Under the FMLA, an eligible employee is one who:
- Works for an employer who has 50 or more employees, is a public agency, or is an elementary or secondary school;
- Has worked for that employer for at least 12 months; and
- During the 12 month period prior to the request for leave, the employee worked at least 1,250 hours for the employer.
What Notice is Required?
Both the employer and employee must satisfy various notice requirements under the FMLA.

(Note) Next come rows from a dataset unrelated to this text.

/-- (1) R485, R486, R487: a partner that can hold the mirror takes it, and refuses it otherwise with 0x0B0C_0003; its frames are written
in order of arrival; the relay queues each whole shard for storage, its pages and its SHARD_END, with the owner's POSITION. An
owner whose partner refuses sends all shards to storage and reports 0x070C_0001.

(2) R490, R491, R494: once storage has answered STORED for every shard, or RELAY_DONE has come for the mirrored ones, the manifest is
sent; when storage has stored that, the generation is durable; storage's FAILED, or silence, abandons it with 0x080C_0001, and
a partner's silence with 0x070C_0002. The last durable marker does not change then. An answer that
carries another context generation has no effect (R244). -/
def Obligations.MirrorsAndStorage : Prop :=
  ((∀ (s : State) (a : Arrival) (marker jobId bytes : BitVec 64) (position : BitVec 32), s.die ≠ .off → Arrives s a →
     let ok := s.snp.partnerValid = true ∧ s.snp.partnerLead.toNat = a.lead ∧ bytes.toNat ≤ mirrorRegion (img s) ∧ s.snp.mirror = none
     (ok → Runs (.mirrorBegin a marker jobId bytes position) s fun t => t.knl = s.knl ∧
       t.snp.mirror = some { lead := a.lead, marker := marker, jobId := jobId, bytes := bytes, position := position, ctx := s.str.gen }) ∧
     (¬ ok → Runs (.mirrorBegin a marker jobId bytes position) s fun t => t.snp.mirror = s.snp.mirror ∧
       OnItsWay t 0x0B0C0003 .event (natLE 8 marker.toNat ++ natLE 4 a.lead) s.sys.drill)) ∧
   (∀ (s : State) (a : Arrival) (m : Mirror) (f : LeadFrame), Canonical s → JobArrives s a → leadFrameOk f = true →
     f.check = crc32c f.payload → s.snp.mirror = some m → m.lead = a.lead → m.got + f.payload.length ≤ m.bytes.toNat →
     Runs (.mirrorPage a f) s fun t => ∃ m', t.snp.mirror = some m' ∧ m'.got = m.got + f.payload.length ∧
       mread m'.data m.got f.payload.length = f.payload ∧ (∀ x, x < m.got → mget m'.data x = mget m.data x) ∧ m'.relayed = m.relayed) ∧
   (∀ (s : State) (m : Mirror) (l k n : Nat), s.snp.mirror = some m → 0 < n → n ≤ 4096 → (m.taken + n) * pageBytes ≤ m.got →
     m.relayed.any (fun r => r.1 == k) = false → dieLink s = some l →
     Runs (.relayShard k n) s fun t =>
       (∃ d, t.snp.mirror = some { m with taken := m.taken + n, relayed := m.relayed ++ [(k, d)] } ∧
         TBody.shardEnd m.ctx m.marker m.position (BitVec.ofNat 32 k) (BitVec.ofNat 32 n) d ∈ (linkAt t l).die.bulk) ∧
       (∀ q i, q < n → i < 65 →
         TBody.page m.ctx m.marker m.position (BitVec.ofNat 32 k) (BitVec.ofNat 32 q) (BitVec.ofNat 32 (4064 * i))
           (slice (sealPage s m.marker m.position k q (mread m.data ((m.taken + q) * pageBytes) pageBytes)) (4064 * i) 4064)
           ∈ (linkAt t l).die.bulk)) ∧
   (∀ (s : State) (a : Arrival) (g : Gen), s.die ≠ .off → Arrives s a → s.snp.gen = some g → 2 ≤ g.route → g.ended = false →
     a.lead.val = s.snp.partnerLead.toNat →
     Runs (.mirrorBeginRefused a) s fun t => OnItsWay t 0x070C0001 .event (natLE 8 g.marker.toNat) s.sys.drill ∧
       ∃ g', t.snp.gen = some g' ∧ g'.route = 1 ∧ partnerShards g' = [] ∧ g'.marker = g.marker)) ∧
  ((∀ (s : State) (g : Gen) (k : Nat), s.snp.older = [] → s.snp.gen = some g → sget? g.digests k ≠ none → toPartner g k = false →
     k ∉ g.answered → Runs (.shardStored g.ctx k false) s fun t => ∃ g', t.snp.gen = some g' ∧ g'.answered = k :: g.answered ∧
       ((List.range g.shards.length).all (fun j => (k :: g.answered).contains j) = true → g'.phase = .manifestSent)) ∧
   (∀ (s : State) (m : Mirror) (k : Nat), s.snp.mirror = some m → m.relayed.any (fun r => r.1 == k) = true → k ∉ m.answered →
     Runs (.shardStored m.ctx k true) s fun t =>
       if m.got = m.bytes.toNat ∧ m.taken * pageBytes = m.got ∧ m.relayed.all (fun r => (k :: m.answered).contains r.1) = true
       then t.snp.mirror = none else t.snp.mirror = some { m with answered := k :: m.answered }) ∧
   (∀ (s : State) (a : Arrival) (g : Gen) (ds : List (Nat × BitVec 256)), s.snp.older = [] → s.snp.gen = some g → Arrives s a →
     a.lead.val = s.snp.partnerLead.toNat → (∃ k ∈ partnerShards g, k ∉ g.answered) →
     Runs (.relayDone a ds) s fun t => ∃ g', t.snp.gen = some g' ∧
       g'.answered = (ds.filter fun d => toPartner g d.1).map Prod.fst ++ g.answered) ∧
   (∀ (s : State) (g : Gen), s.snp.older = [] → s.snp.gen = some g → g.phase = .manifestSent → g.ended = true →
     Runs (.manifestStored g.ctx) s fun t => t.snp.durable = g.marker ∧ t.snp.gen = none ∧ t.snp.event = s.snp.event ||| 1 ∧
       t = { s with snp := { s.snp with durable := t.snp.durable, gen := none, event := t.snp.event } }) ∧
   (∀ (s : State) (g : Gen), s.die ≠ .off → s.snp.older = [] → s.snp.gen = some g → s.snp.hold = false →
     (awaitsStorage g = true → Runs (.storageFailed g.ctx) s fun t => t.snp.gen = none ∧ t.snp.durable = s.snp.durable ∧
       OnItsWay t 0x080C0001 .event (natLE 8 g.marker.toNat) s.sys.drill) ∧
     (awaitsStorage g = true ∨ awaitsRelay g = true → Runs .ckptTimeout s fun t => t.snp.gen = none ∧ t.snp.durable = s.snp.durable ∧
       OnItsWay t (if awaitsStorage g = true then 0x080C0001 else 0x070C0002) .event (natLE 8 g.marker.toNat) s.sys.drill)) ∧
   (∀ (s : State) (ctx : BitVec 8), (∀ g ∈ s.snp.older ++ s.snp.gen.toList, g.ctx ≠ ctx) →
     (∀ k, exec (.shardStored ctx k false) s = .next s) ∧ exec (.manifestStored ctx) s = .next s ∧ exec (.storageFailed ctx) s = .next s))

/-- R7, R395, R399, R402, R408, R420, R445, R557, R641: what stands before a REG_WRITE, in its order. Nothing arrives on a link that is
down; the request beyond 64 outstanding is answered with STATUS 3 and not done; before enrolment and outside a session it is
refused with 0x0A0E_0001; while the compute die does not serve, STATUS is 2, but a write that names an SHP address has the
error of a wrong address; odd parity of the command or of the access refuses it with its own code; and an address error is
the response's code. A message of a reserved type is refused with 0x080B_000A. -/
def Obligations.RequestsRefused : Prop :=
  ∀ (s : State) (r : Req) (addr value : BitVec 32),
    let quiet := fun (t : State) => t = { s with tet := { s.tet with link := t.tet.link } }
    let refused := fun code => Runs (.regWrite r addr value) s fun t =>
      OnItsWay t code .refusedTally [] s.sys.drill ∧ Answered s t r kWrite 1 (natLE 4 code) ∧
      t = { s with knl := { s.knl with inflight := t.knl.inflight, event := t.knl.event }
                   sec := { s.sec with event := t.sec.event }, tet := { s.tet with link := t.tet.link } } ∧
      (code = 0x0A0E0001 → t.knl.event = s.knl.event) ∧ (code ≠ 0x0A0E0001 → t.sec = s.sec)
    ((linkAt s r.link).up = false → exec (.regWrite r addr value) s = .next s) ∧
    ((linkAt s r.link).up = true → 64 ≤ r.ahead → Runs (.regWrite r addr value) s fun t =>
      Answered s t r { kWrite with shp := answersShp s r kWrite } 3 [] ∧ quiet t) ∧
    ((linkAt s r.link).up = true → r.ahead < 64 → s.die ≠ .serving → s.sec.owner ≠ none → Runs (.regWrite r addr value) s fun t =>
      let k := { kWrite with shp := (linkAt s r.link).shp.isOpen }
      (0x100000 ≤ addr.toNat → addr.toNat < 0x110000 → Answered s t r k 1 (natLE 4 0x0B010005)) ∧
      (addr.toNat < 0x100000 ∨ 0x110000 ≤ addr.toNat → Answered s t r k 2 []) ∧ quiet t) ∧
    ((linkAt s r.link).up = true → r.ahead < 64 → s.die = .serving →
      (s.sec.owner = none ∨ (sess s r.link false).isOpen = false → refused 0x0A0E0001) ∧
      (s.sec.owner ≠ none → (sess s r.link false).isOpen = true → r.parity = .command → refused 0x04010003)) ∧
    (Admits s r kWrite →
      (r.parity = .access → refused 0x04010002) ∧
      (r.parity = .even → addr.toNat % 4 ≠ 0 → Runs (.regWrite r addr value) s fun t =>
        Answered s t r kWrite 1 (natLE 4 0x0B010004) ∧ quiet t) ∧
      (r.parity = .even → addr.toNat % 4 = 0 → dieReg s addr.toNat = none → Runs (.regWrite r addr value) s fun t =>
        Answered s t r kWrite 1 (natLE 4 0x0B010005) ∧ quiet t)) ∧
    (∀ type, reservedOk type = true → Admits s r { type := type.toNat } → Runs (.reservedMessage r type) s fun t =>
      OnItsWay t 0x080B000A .refused (natLE 4 type.toNat ++ natLE 4 r.id.toNat) s.sys.drill ∧
      Answered s t r { type := type.toNat } 1 (natLE 4 0x080B000A) ∧
      t = { s with knl := { s.knl with inflight := t.knl.inflight }, tet := { s.tet with link := t.tet.link, event := t.tet.event } }) ∧
    (∀ type, reservedOk type = false → exec (.reservedMessage r type) s = .next s)
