@[simp] theorem setDieCursor_sys (s : State) (c : BitVec 19) : (setDieCursor s c).sys = s.sys := rfl
@[simp] theorem setDieCursor_die (s : State) (c : BitVec 19) : (setDieCursor s c).die = s.die := rfl
@[simp] theorem setDieCursor_knl (s : State) (c : BitVec 19) : (setDieCursor s c).knl = s.knl := rfl
@[simp] theorem setDieCursor_frm (s : State) (c : BitVec 19) : (setDieCursor s c).frm = s.frm := rfl
@[simp] theorem setDieCursor_edg (s : State) (c : BitVec 19) : (setDieCursor s c).edg = s.edg := rfl
@[simp] theorem setDieCursor_rod (s : State) (c : BitVec 19) : (setDieCursor s c).rod = s.rod := rfl
@[simp] theorem setDieCursor_str (s : State) (c : BitVec 19) : (setDieCursor s c).str = s.str := rfl
@[simp] theorem setDieCursor_ld (s : State) (c : BitVec 19) : (setDieCursor s c).ld = s.ld := rfl
@[simp] theorem setDieCursor_mem (s : State) (c : BitVec 19) : (setDieCursor s c).mem = s.mem := rfl
@[simp] theorem setDieCursor_brd (s : State) (c : BitVec 19) : (setDieCursor s c).brd = s.brd := rfl
@[simp] theorem setDieCursor_lead (s : State) (c : BitVec 19) : (setDieCursor s c).lead = s.lead := rfl
@[simp] theorem setDieCursor_col (s : State) (c : BitVec 19) : (setDieCursor s c).col = s.col := rfl
@[simp] theorem setDieCursor_tim (s : State) (c : BitVec 19) : (setDieCursor s c).tim = s.tim := rfl
@[simp] theorem setDieCursor_tet (s : State) (c : BitVec 19) : (setDieCursor s c).tet = s.tet := rfl
@[simp] theorem setDieCursor_snp (s : State) (c : BitVec 19) : (setDieCursor s c).snp = s.snp := rfl
@[simp] theorem setDieCursor_gov (s : State) (c : BitVec 19) : (setDieCursor s c).gov = s.gov := rfl
@[simp] theorem setDieCursor_sec (s : State) (c : BitVec 19) : (setDieCursor s c).sec = s.sec := rfl
@[simp] theorem setDieCursor_shp (s : State) (c : BitVec 19) : (setDieCursor s c).shp = s.shp := rfl
@[simp] theorem setDieCursor_boot (s : State) (c : BitVec 19) : (setDieCursor s c).boot = s.boot := rfl
@[simp] theorem setDieCursor_free (s : State) (c : BitVec 19) : (setDieCursor s c).free = s.free := rfl
@[simp] theorem setDieCursor_pending (s : State) (c : BitVec 19) : (setDieCursor s c).pending = s.pending := rfl

@[simp] theorem setSideCursor_sys (s : State) (c : BitVec 19) : (setSideCursor s c).sys = s.sys := rfl
@[simp] theorem setSideCursor_die (s : State) (c : BitVec 19) : (setSideCursor s c).die = s.die := rfl
@[simp] theorem setSideCursor_knl (s : State) (c : BitVec 19) : (setSideCursor s c).knl = s.knl := rfl
@[simp] theorem setSideCursor_frm (s : State) (c : BitVec 19) : (setSideCursor s c).frm = s.frm := rfl
@[simp] theorem setSideCursor_edg (s : State) (c : BitVec 19) : (setSideCursor s c).edg = s.edg := rfl
@[simp] theorem setSideCursor_rod (s : State) (c : BitVec 19) : (setSideCursor s c).rod = s.rod := rfl
@[simp] theorem setSideCursor_str (s : State) (c : BitVec 19) : (setSideCursor s c).str = s.str := rfl
@[simp] theorem setSideCursor_ld (s : State) (c : BitVec 19) : (setSideCursor s c).ld = s.ld := rfl
@[simp] theorem setSideCursor_mem (s : State) (c : BitVec 19) : (setSideCursor s c).mem = s.mem := rfl
@[simp] theorem setSideCursor_brd (s : State) (c : BitVec 19) : (setSideCursor s c).brd = s.brd := rfl
@[simp] theorem setSideCursor_lead (s : State) (c : BitVec 19) : (setSideCursor s c).lead = s.lead := rfl
@[simp] theorem setSideCursor_col (s : State) (c : BitVec 19) : (setSideCursor s c).col = s.col := rfl
@[simp] theorem setSideCursor_tim (s : State) (c : BitVec 19) : (setSideCursor s c).tim = s.tim := rfl
@[simp] theorem setSideCursor_tet (s : State) (c : BitVec 19) : (setSideCursor s c).tet = s.tet := rfl
@[simp] theorem setSideCursor_snp (s : State) (c : BitVec 19) : (setSideCursor s c).snp = s.snp := rfl
@[simp] theorem setSideCursor_gov (s : State) (c : BitVec 19) : (setSideCursor s c).gov = s.gov := rfl
@[simp] theorem setSideCursor_sec (s : State) (c : BitVec 19) : (setSideCursor s c).sec = s.sec := rfl
@[simp] theorem setSideCursor_shp (s : State) (c : BitVec 19) : (setSideCursor s c).shp = s.shp := rfl
@[simp] theorem setSideCursor_boot (s : State) (c : BitVec 19) : (setSideCursor s c).boot = s.boot := rfl
@[simp] theorem setSideCursor_free (s : State) (c : BitVec 19) : (setSideCursor s c).free = s.free := rfl
@[simp] theorem setSideCursor_pending (s : State) (c : BitVec 19) : (setSideCursor s c).pending = s.pending := rfl
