/-! ## Ill-formed commands, one for each check of WellFormed -/

/-- A launch frame of KIND k, and a grant of address a. -/
def wfLaunch (k : BitVec 8) : LaunchFrame := ⟨k, 1, 0, 6, 4, 5000, 0, 0⟩
def wfGrant (action a : BitVec 32) : Grant := ⟨0x50394752, action, 0, 0, a, 0, true, true, true⟩
theorem test_wf_loadData : (Instr.loadData 0 0 []).wf = false := by decide
theorem test_wf_mirrorPage : (Instr.mirrorPage ⟨0, 0, 0⟩ ⟨1, 2, 3, 0, 0, []⟩).wf = false := by decide
theorem test_wf_dataFrameReceived : (Instr.dataFrameReceived ⟨0, 0, 0⟩ ⟨1, 2, 3, 0, 0, List.replicate 2049 0⟩).wf = false := by decide +kernel
theorem test_wf_launchArm : (Instr.launchArm rq (wfLaunch 2)).wf = false := by decide
theorem test_wf_launchCommit : (Instr.launchCommit rq (wfLaunch 3)).wf = false := by decide
theorem test_wf_launchCancel : (Instr.launchCancel rq (wfLaunch 1)).wf = false := by decide
theorem test_wf_reservedMessage : (Instr.reservedMessage rq 1).wf = false := by decide
theorem test_wf_escalateClear : (Instr.escalateClear (wfGrant 1 0x10010) rq).wf = false := by decide
theorem test_wf_tallyClear : (Instr.tallyClear (wfGrant 1 0xF1028) rq).wf = false := by decide
theorem test_wf_packageReset : (Instr.packageReset (wfGrant 1 0x10003C) rq).wf = false := by decide
theorem test_wf_sampleRelease : (Instr.sampleRelease (wfGrant 1 0x10001C) rq).wf = false := by decide
theorem test_wf_adopt : (Instr.adopt (wfGrant 1 0xD0018) rq).wf = false := by decide
theorem test_wf_govUcalWrite : (Instr.govUcalWrite (wfGrant 1 0xD0250) rq).wf = false := by decide
theorem test_wf_grantRegWrite : (Instr.grantRegWrite rq (wfGrant 2 0)).wf = false := by decide
theorem test_wf_grantDebugUnlock : (Instr.grantDebugUnlock rq (wfGrant 1 0)).wf = false := by decide
theorem test_wf_fwData : (Instr.fwData rq 0 0 (List.replicate 4081 0)).wf = false := by decide +kernel
theorem test_wf_restoreManifest : (Instr.restoreManifest rq 0 true (List.replicate 4065 0) true).wf = false := by decide +kernel
theorem test_wf_restorePage : (Instr.restorePage 0 6 0 1 0 0 (List.replicate 4065 0)).wf = false := by decide +kernel

/-! ## The spec's worked values, and published vectors of the algorithms it names -/

/-- Example 7-1's drain word. -/
def workedDrain : BitVec 128 := 0x108500030A45306200042C0000000000
/-- Example 7-1: the Edge accepts the word and reads its fields. -/
theorem test_worked_word : decodeCheck 1 workedDrain = none ∧ wOp workedDrain = 0x10 ∧ wWtok workedDrain = 40 ∧ wWcnt workedDrain = 1 ∧
    wStok workedDrain = 41 ∧ wSinc workedDrain = 1 ∧ wFld workedDrain 79 76 = 3 ∧ wFld workedDrain 75 68 = 6 ∧
    wFld workedDrain 67 46 = 0x80010 ∧ wFld workedDrain 45 42 = 0b1011 := by decide
/-- Example 7-1: bit 46 turned. -/
theorem test_worked_parity : decodeCheck 1 (workedDrain ^^^ 1#128 <<< 46) = some 0x04050101 := by decide
/-- Example 7-1: W_TOK left in place without W_EN, under even parity. -/
theorem test_worked_wait : decodeCheck 1 (workedDrain ^^^ 1#128 <<< 119 ^^^ 1#128 <<< 81) = some 0x0B050303 := by decide
/-- Example 5-1: one letter of a surname differs. -/
theorem test_edit : editDistance (ascii "MARVENKO") (ascii "MARVENCO") = 1 := by decide
theorem test_edit_same : editDistance (ascii "MARVENKO") (ascii "MARVENKO") = 0 := by decide
/-- Example 5-1: the similarities of the given names. -/
theorem test_jaroWinkler : jaroWinkler (ascii "TESSALY") (ascii "TESALY") = 0x7BBC ∧
    jaroWinkler (ascii "TESSALY") (ascii "TOMIS") = 0x47EC := by decide
/-- The check value of CRC-32C's published parameters (R298). -/
theorem test_crc32c : crc32c (ascii "123456789") = 0xE3069283 := by decide +kernel
/-- FIPS 180-4's digest of "abc". -/
theorem test_sha256 : (sha256 (ascii "abc")).take 8 = [0xba, 0x78, 0x16, 0xbf, 0x8f, 0x01, 0xcf, 0xea] := by decide +kernel
/-- FIPS 197's S-box at its worked byte. -/
theorem test_sbox : subByte 0x53 = 0xED := by decide +kernel
/-- R611, R612: standby power starts the Shepherd; a compute-die release without it changes nothing. -/
theorem test_release_needs_standby : exec .computeDieRelease State.reset = .next State.reset := rfl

The employer must provide the employee with the following notices:
- General Notice;
- Eligibility and Rights and Responsibilities Notice; and
- Designation Notice
The employee must adhere to the following notice requirements:
- Verbal or Written; and
- At least 30 days advance notice, if the need for FMLA leave is foreseeable or notice as soon as possible and practicable if the need for FMLA leave is unforeseeable
Under the employee notice provision, the employee does not have to mention the FMLA at all when requesting FMLA leave. Instead, the employee simply needs to state the reason for requesting leave in a manner which allows the employer to determine whether the leave qualifies under the Act. If the request is unclear, the employer should obtain additional information.
Can an Employee Refuse to Take FMLA Leave?
The short answer is: Yes, in at least one jurisdiction. In Escriba v. Foster Poultry Farms, Inc., the Ninth Circuit held that an employee may affirmatively decline to take FMLA leave. Employers beware! An employee’s decision not to take FMLA leave DOES NOT mean the employee is waiving his right to FMLA leave, as stated by the Court in Hudson v. Tyson Fresh Meats, Inc.
FMLA can be confusing. Consult with competent employment counsel when faced with an issue under the FMLA.